- **TASK DIRECTIONS**
Set down, exactly, every line from the top of the listing through the one holding "o := (List.range d).map".

- **RECORDS FOR THE EXERCISE**
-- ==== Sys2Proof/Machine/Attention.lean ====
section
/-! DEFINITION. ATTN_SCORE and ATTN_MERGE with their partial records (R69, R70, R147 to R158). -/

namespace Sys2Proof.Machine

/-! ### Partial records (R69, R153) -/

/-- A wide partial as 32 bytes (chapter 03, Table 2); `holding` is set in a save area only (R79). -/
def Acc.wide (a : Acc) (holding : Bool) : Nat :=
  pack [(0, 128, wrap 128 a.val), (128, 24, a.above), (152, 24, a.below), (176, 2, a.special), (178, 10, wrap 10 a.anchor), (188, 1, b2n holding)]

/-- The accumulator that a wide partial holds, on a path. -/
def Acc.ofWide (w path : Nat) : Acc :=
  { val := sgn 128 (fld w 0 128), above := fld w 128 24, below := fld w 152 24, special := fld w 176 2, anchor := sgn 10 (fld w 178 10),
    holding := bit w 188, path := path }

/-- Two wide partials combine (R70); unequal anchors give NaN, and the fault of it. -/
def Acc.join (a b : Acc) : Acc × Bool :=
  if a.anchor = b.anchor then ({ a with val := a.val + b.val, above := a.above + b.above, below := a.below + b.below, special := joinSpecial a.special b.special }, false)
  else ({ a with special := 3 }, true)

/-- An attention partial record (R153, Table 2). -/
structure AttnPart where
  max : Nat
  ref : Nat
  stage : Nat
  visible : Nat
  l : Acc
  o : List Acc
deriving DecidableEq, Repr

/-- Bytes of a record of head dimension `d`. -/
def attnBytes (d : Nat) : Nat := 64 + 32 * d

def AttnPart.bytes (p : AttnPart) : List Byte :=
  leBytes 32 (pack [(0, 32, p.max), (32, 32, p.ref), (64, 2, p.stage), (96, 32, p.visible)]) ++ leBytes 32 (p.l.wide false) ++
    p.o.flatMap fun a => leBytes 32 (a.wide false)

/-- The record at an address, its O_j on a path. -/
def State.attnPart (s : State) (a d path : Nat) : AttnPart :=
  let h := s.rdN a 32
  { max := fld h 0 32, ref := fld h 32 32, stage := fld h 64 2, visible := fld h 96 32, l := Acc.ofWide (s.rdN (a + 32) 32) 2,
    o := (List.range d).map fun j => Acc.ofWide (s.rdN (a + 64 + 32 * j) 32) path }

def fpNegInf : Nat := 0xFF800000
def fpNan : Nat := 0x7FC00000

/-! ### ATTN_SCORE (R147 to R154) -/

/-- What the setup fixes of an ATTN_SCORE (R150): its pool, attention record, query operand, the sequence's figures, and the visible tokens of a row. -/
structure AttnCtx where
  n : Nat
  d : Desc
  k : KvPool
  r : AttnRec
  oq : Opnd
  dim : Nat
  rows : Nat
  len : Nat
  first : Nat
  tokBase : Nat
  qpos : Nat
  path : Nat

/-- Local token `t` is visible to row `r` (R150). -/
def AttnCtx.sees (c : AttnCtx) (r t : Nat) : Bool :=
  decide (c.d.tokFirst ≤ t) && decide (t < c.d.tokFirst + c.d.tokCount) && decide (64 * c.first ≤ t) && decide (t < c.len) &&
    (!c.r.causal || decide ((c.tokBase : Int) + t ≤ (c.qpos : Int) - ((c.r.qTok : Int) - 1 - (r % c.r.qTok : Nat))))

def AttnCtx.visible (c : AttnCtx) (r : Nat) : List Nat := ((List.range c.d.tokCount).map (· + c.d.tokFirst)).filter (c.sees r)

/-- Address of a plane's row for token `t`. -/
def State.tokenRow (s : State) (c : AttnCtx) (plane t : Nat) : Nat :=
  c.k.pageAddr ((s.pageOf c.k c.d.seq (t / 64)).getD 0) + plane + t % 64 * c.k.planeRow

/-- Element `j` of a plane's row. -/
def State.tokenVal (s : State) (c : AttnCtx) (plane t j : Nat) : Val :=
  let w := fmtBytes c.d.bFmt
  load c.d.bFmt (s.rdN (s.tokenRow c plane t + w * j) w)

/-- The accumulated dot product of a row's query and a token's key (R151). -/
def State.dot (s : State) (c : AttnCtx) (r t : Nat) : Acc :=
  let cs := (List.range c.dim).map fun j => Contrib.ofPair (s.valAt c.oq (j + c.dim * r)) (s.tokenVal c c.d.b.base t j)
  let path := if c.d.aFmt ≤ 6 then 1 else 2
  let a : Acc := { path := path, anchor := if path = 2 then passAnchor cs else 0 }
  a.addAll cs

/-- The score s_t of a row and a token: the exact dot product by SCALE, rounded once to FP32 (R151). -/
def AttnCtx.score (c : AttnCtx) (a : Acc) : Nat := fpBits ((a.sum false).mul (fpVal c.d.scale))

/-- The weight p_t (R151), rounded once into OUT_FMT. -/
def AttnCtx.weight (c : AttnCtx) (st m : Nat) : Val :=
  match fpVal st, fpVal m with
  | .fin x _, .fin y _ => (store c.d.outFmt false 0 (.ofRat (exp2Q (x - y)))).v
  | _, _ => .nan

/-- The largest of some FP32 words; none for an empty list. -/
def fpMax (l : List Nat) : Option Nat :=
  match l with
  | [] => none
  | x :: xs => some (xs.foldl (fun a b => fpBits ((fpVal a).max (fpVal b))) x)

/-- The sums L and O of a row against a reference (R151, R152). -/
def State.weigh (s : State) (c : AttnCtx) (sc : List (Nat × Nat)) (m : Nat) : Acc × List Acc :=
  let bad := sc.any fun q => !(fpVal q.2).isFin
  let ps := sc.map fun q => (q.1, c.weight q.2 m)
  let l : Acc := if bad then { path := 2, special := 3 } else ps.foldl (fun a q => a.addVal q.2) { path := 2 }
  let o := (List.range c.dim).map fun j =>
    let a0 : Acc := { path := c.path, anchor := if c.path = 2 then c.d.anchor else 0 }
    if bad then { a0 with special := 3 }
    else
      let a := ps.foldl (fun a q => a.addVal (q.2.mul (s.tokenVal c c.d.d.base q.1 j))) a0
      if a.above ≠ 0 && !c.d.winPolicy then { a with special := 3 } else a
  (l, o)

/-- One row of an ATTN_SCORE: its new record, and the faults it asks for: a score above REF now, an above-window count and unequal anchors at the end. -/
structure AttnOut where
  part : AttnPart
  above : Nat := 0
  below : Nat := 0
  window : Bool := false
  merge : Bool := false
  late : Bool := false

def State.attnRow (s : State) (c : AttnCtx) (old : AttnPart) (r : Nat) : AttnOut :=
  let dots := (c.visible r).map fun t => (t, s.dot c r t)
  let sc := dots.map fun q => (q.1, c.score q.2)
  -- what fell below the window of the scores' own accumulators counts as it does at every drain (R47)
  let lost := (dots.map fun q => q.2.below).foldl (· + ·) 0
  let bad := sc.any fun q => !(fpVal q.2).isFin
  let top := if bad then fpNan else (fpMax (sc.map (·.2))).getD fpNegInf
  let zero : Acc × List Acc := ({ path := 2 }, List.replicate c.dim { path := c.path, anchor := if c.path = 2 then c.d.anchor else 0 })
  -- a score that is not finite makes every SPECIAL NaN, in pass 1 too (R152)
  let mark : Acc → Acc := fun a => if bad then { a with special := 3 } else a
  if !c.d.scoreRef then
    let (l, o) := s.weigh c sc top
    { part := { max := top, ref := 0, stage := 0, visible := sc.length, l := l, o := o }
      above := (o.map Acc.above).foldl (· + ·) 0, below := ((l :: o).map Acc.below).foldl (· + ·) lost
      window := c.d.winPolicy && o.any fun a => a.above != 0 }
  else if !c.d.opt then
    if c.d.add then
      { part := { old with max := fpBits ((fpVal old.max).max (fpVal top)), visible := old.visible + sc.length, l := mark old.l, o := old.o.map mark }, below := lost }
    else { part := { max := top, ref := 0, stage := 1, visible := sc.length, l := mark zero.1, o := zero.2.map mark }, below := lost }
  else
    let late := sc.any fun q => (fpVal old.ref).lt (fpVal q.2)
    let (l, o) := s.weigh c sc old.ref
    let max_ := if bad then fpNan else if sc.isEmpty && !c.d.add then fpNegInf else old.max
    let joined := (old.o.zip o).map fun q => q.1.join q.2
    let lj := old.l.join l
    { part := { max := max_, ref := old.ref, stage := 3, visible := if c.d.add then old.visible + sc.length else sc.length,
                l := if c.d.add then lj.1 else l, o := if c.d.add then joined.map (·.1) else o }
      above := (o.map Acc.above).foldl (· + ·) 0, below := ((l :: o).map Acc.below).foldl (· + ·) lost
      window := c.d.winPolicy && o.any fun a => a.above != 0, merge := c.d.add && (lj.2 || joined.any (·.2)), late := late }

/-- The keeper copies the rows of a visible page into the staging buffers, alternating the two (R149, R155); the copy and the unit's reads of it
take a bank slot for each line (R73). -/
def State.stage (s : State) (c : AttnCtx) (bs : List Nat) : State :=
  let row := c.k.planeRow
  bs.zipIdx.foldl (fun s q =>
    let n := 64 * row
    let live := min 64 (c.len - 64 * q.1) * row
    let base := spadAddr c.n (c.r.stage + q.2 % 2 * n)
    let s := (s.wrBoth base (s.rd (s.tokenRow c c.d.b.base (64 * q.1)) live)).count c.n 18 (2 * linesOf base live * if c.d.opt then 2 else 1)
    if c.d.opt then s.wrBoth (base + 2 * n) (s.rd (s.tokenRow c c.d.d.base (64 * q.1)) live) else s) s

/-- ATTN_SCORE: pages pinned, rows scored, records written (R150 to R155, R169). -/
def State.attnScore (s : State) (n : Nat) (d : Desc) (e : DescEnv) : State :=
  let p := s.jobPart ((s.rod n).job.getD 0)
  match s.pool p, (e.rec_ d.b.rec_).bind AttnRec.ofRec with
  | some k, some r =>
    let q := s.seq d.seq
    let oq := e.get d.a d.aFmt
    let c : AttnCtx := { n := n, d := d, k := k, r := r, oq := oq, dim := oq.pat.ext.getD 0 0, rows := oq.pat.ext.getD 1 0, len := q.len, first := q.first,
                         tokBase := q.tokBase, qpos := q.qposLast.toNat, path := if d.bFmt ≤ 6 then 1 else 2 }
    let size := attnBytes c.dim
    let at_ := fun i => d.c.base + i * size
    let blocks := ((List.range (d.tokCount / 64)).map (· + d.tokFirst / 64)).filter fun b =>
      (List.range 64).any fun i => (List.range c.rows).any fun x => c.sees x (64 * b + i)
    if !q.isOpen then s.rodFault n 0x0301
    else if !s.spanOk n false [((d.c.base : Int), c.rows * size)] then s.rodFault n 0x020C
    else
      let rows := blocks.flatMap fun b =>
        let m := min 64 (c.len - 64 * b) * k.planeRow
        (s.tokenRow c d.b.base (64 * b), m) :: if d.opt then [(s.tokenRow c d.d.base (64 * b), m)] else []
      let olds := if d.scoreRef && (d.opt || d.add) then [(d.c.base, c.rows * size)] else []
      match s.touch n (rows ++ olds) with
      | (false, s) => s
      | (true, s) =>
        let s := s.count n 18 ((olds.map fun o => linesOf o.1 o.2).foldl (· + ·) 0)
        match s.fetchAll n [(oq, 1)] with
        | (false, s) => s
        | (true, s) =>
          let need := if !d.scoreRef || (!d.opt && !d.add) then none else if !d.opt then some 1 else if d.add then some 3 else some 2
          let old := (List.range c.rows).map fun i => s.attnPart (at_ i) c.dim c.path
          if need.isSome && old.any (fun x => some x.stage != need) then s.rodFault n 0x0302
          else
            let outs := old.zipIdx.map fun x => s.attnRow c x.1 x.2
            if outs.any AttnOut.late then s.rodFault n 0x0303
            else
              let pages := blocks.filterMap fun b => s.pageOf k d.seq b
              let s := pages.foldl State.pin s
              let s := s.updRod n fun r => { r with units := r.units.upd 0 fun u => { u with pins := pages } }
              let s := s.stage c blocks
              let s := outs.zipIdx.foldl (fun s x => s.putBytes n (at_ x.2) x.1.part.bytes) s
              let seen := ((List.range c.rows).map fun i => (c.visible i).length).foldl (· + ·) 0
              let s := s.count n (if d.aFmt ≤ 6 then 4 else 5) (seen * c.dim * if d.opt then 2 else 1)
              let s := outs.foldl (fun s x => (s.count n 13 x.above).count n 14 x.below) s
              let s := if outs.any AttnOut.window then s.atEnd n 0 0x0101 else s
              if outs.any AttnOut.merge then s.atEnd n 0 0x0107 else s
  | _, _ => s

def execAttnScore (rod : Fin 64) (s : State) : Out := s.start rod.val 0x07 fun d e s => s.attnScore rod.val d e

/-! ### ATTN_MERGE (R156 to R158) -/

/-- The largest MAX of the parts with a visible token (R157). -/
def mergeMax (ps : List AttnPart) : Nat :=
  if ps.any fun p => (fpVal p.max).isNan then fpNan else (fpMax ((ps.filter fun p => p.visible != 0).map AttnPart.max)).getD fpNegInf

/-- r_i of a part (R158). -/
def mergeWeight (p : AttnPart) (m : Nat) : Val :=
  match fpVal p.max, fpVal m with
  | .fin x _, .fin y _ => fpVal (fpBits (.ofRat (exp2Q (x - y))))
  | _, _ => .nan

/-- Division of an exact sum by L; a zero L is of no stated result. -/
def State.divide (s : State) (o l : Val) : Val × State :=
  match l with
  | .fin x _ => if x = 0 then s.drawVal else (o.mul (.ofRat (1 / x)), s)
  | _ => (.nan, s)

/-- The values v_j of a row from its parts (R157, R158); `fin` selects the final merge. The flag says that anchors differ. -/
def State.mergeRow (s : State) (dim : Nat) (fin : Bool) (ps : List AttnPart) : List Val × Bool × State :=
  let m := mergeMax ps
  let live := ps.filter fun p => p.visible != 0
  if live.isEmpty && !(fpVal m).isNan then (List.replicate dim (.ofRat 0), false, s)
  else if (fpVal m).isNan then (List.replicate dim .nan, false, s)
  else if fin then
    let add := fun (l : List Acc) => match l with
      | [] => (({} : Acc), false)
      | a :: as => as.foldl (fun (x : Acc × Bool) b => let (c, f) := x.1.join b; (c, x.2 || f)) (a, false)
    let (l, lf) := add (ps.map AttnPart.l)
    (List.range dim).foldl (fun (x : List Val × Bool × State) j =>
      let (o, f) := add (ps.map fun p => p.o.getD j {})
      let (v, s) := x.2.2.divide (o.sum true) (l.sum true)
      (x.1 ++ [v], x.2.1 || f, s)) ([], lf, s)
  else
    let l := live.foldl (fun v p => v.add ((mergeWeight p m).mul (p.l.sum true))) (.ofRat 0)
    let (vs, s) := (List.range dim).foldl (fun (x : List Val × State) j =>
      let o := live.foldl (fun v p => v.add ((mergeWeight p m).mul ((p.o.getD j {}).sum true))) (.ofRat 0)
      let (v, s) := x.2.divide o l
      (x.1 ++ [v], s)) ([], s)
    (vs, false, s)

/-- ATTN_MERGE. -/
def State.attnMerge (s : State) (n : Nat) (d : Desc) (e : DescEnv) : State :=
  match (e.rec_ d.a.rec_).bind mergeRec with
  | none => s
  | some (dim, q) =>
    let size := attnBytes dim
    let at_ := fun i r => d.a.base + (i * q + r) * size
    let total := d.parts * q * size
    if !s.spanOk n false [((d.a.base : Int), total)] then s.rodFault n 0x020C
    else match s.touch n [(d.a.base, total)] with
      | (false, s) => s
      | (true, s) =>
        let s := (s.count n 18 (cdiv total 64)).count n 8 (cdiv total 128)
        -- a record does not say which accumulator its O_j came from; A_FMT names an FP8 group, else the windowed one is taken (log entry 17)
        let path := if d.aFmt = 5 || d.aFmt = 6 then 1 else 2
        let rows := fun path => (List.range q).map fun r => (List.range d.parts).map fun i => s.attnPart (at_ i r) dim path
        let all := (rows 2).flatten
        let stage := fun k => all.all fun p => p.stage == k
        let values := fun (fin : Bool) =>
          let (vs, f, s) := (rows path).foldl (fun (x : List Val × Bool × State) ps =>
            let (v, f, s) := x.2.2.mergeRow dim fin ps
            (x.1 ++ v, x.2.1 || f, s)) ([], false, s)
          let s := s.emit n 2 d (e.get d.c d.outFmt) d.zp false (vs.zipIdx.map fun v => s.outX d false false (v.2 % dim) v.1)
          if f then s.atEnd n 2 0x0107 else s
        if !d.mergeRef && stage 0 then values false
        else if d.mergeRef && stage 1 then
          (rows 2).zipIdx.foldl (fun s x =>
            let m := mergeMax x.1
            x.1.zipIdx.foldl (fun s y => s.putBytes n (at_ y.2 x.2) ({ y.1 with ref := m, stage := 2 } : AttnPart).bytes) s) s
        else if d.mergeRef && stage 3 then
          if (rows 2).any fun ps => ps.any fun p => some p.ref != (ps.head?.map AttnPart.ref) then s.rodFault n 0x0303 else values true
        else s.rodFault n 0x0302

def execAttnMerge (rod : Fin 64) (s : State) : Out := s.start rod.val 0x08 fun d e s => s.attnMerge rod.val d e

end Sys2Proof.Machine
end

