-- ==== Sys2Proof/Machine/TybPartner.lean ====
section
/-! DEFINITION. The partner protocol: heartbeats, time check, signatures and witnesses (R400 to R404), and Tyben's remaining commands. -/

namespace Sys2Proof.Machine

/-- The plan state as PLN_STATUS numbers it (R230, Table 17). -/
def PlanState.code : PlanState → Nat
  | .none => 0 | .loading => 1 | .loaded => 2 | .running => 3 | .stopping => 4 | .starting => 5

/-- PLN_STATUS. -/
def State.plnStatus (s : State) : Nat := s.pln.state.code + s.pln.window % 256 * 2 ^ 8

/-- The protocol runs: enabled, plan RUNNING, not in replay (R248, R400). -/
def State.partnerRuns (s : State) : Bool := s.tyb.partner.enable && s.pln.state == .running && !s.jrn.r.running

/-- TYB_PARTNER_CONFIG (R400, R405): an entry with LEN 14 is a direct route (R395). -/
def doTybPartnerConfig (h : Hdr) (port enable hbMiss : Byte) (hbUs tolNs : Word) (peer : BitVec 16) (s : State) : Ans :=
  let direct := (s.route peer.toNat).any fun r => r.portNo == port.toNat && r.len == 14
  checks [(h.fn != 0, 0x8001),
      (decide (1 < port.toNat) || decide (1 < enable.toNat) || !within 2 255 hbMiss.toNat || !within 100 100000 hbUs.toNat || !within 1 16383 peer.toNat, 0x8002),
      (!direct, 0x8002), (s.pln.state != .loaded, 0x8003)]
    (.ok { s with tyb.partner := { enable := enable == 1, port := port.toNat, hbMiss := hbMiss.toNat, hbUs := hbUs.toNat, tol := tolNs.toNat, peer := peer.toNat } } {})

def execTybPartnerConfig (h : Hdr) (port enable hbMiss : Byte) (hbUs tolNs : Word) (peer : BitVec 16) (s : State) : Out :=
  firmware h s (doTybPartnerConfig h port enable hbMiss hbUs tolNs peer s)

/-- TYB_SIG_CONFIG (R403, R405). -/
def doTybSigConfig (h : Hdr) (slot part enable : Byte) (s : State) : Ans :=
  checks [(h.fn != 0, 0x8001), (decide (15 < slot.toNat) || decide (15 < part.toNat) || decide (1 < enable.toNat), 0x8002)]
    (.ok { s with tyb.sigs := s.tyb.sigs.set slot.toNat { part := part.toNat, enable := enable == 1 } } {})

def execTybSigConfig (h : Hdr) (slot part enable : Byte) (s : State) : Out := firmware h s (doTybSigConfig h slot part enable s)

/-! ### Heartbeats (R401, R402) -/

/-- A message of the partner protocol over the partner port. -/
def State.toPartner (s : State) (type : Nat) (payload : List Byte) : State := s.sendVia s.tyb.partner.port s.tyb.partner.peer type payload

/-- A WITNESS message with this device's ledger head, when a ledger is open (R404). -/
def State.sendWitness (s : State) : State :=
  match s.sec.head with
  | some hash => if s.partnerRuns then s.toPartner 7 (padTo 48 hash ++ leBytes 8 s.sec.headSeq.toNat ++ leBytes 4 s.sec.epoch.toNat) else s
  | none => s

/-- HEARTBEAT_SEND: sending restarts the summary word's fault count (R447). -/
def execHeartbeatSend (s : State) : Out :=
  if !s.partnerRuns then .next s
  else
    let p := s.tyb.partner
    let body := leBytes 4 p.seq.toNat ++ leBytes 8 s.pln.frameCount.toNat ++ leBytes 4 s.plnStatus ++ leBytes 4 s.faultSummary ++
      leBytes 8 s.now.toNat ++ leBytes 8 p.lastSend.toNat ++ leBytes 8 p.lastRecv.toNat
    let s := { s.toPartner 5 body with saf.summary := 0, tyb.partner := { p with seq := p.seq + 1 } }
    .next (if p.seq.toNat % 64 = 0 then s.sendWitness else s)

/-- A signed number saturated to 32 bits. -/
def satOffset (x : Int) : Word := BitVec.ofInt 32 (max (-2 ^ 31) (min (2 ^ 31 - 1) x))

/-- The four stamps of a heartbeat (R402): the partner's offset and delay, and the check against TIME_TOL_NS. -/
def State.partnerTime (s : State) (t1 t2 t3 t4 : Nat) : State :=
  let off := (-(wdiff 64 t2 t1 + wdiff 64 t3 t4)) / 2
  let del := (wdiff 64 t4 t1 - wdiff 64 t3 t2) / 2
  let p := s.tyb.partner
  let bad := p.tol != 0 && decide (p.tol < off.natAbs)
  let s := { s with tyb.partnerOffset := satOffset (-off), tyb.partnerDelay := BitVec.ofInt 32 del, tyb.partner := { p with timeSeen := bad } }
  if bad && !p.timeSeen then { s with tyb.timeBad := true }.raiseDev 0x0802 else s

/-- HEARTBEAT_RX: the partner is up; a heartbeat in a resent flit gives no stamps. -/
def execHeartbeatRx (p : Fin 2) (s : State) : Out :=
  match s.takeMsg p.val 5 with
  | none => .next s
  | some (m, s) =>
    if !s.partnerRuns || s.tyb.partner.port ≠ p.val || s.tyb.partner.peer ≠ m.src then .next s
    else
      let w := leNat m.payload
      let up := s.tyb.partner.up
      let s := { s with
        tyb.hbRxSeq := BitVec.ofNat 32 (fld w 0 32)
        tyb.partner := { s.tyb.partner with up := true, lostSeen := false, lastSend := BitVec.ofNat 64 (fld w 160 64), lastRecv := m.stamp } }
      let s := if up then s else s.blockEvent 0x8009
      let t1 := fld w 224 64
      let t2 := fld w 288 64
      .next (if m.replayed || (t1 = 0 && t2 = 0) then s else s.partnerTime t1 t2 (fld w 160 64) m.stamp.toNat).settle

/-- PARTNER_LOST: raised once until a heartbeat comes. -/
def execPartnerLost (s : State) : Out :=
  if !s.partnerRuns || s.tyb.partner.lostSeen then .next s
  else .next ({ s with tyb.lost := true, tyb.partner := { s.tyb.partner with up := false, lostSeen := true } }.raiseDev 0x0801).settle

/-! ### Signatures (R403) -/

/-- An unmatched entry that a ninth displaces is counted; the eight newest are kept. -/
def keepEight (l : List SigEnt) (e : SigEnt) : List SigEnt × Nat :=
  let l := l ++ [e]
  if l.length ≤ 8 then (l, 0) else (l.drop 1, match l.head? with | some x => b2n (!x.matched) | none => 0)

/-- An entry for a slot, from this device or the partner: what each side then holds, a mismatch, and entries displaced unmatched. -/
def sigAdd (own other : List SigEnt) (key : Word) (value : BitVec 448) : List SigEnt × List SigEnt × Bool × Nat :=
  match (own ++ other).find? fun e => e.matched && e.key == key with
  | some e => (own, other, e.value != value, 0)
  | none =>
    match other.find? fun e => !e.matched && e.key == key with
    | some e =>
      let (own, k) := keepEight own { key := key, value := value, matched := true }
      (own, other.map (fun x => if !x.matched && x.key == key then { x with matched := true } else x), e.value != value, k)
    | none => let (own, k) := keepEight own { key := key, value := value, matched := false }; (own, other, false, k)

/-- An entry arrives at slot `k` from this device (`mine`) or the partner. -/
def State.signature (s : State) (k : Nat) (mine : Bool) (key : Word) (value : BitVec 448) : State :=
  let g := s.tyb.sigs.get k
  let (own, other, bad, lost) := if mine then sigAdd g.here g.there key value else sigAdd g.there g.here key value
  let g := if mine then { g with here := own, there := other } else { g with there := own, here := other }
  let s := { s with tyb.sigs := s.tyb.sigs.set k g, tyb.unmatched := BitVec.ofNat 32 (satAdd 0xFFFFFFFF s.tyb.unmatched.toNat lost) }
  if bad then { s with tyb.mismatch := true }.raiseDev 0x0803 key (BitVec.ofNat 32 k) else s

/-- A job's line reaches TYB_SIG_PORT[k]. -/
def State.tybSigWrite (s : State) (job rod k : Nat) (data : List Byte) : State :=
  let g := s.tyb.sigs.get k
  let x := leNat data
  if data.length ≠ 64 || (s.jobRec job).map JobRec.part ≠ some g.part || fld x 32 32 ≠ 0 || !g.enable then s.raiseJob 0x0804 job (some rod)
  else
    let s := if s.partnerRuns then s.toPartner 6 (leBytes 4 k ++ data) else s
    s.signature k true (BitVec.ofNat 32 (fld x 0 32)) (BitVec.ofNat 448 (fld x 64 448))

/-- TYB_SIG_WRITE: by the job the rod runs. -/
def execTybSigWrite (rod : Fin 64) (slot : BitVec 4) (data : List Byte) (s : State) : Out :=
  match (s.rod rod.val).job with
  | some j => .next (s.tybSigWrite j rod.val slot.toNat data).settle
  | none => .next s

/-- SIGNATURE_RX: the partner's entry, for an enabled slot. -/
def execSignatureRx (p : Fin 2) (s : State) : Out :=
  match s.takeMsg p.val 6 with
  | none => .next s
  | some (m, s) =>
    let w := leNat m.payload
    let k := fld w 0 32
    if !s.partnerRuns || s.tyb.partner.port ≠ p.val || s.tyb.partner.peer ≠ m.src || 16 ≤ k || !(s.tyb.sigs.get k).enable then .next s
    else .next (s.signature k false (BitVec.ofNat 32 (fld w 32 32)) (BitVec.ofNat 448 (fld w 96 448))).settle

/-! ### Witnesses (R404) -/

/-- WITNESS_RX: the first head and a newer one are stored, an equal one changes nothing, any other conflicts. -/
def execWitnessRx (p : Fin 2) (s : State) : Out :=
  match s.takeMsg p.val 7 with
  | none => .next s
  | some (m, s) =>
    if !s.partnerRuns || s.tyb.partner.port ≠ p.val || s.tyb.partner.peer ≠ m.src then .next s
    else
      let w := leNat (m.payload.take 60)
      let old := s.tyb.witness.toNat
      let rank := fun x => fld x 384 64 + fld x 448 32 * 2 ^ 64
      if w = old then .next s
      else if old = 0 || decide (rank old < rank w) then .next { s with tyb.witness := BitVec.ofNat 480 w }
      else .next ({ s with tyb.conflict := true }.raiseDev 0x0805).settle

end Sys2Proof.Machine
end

- **RESULT**
-- ==== Sys2Proof/Machine/Attention.lean ====
section
/-! DEFINITION. ATTN_SCORE and ATTN_MERGE with their partial records (R69, R70, R147 to R158). -/

namespace Sys2Proof.Machine

/-! ### Partial records (R69, R153) -/

/-- A wide partial as 32 bytes (chapter 03, Table 2); `holding` is set in a save area only (R79). -/
def Acc.wide (a : Acc) (holding : Bool) : Nat :=
  pack [(0, 128, wrap 128 a.val), (128, 24, a.above), (152, 24, a.below), (176, 2, a.special), (178, 10, wrap 10 a.anchor), (188, 1, b2n holding)]

/-- The accumulator that a wide partial holds, on a path. -/
def Acc.ofWide (w path : Nat) : Acc :=
  { val := sgn 128 (fld w 0 128), above := fld w 128 24, below := fld w 152 24, special := fld w 176 2, anchor := sgn 10 (fld w 178 10),
    holding := bit w 188, path := path }

/-- Two wide partials combine (R70); unequal anchors give NaN, and the fault of it. -/
def Acc.join (a b : Acc) : Acc × Bool :=
  if a.anchor = b.anchor then ({ a with val := a.val + b.val, above := a.above + b.above, below := a.below + b.below, special := joinSpecial a.special b.special }, false)
  else ({ a with special := 3 }, true)

/-- An attention partial record (R153, Table 2). -/
structure AttnPart where
  max : Nat
  ref : Nat
  stage : Nat
  visible : Nat
  l : Acc
  o : List Acc
deriving DecidableEq, Repr

/-- Bytes of a record of head dimension `d`. -/
def attnBytes (d : Nat) : Nat := 64 + 32 * d

def AttnPart.bytes (p : AttnPart) : List Byte :=
  leBytes 32 (pack [(0, 32, p.max), (32, 32, p.ref), (64, 2, p.stage), (96, 32, p.visible)]) ++ leBytes 32 (p.l.wide false) ++
    p.o.flatMap fun a => leBytes 32 (a.wide false)

/-- The record at an address, its O_j on a path. -/
def State.attnPart (s : State) (a d path : Nat) : AttnPart :=
  let h := s.rdN a 32
  { max := fld h 0 32, ref := fld h 32 32, stage := fld h 64 2, visible := fld h 96 32, l := Acc.ofWide (s.rdN (a + 32) 32) 2,
    o := (List.range d).map fun j => Acc.ofWide (s.rdN (a + 64 + 32 * j) 32) path }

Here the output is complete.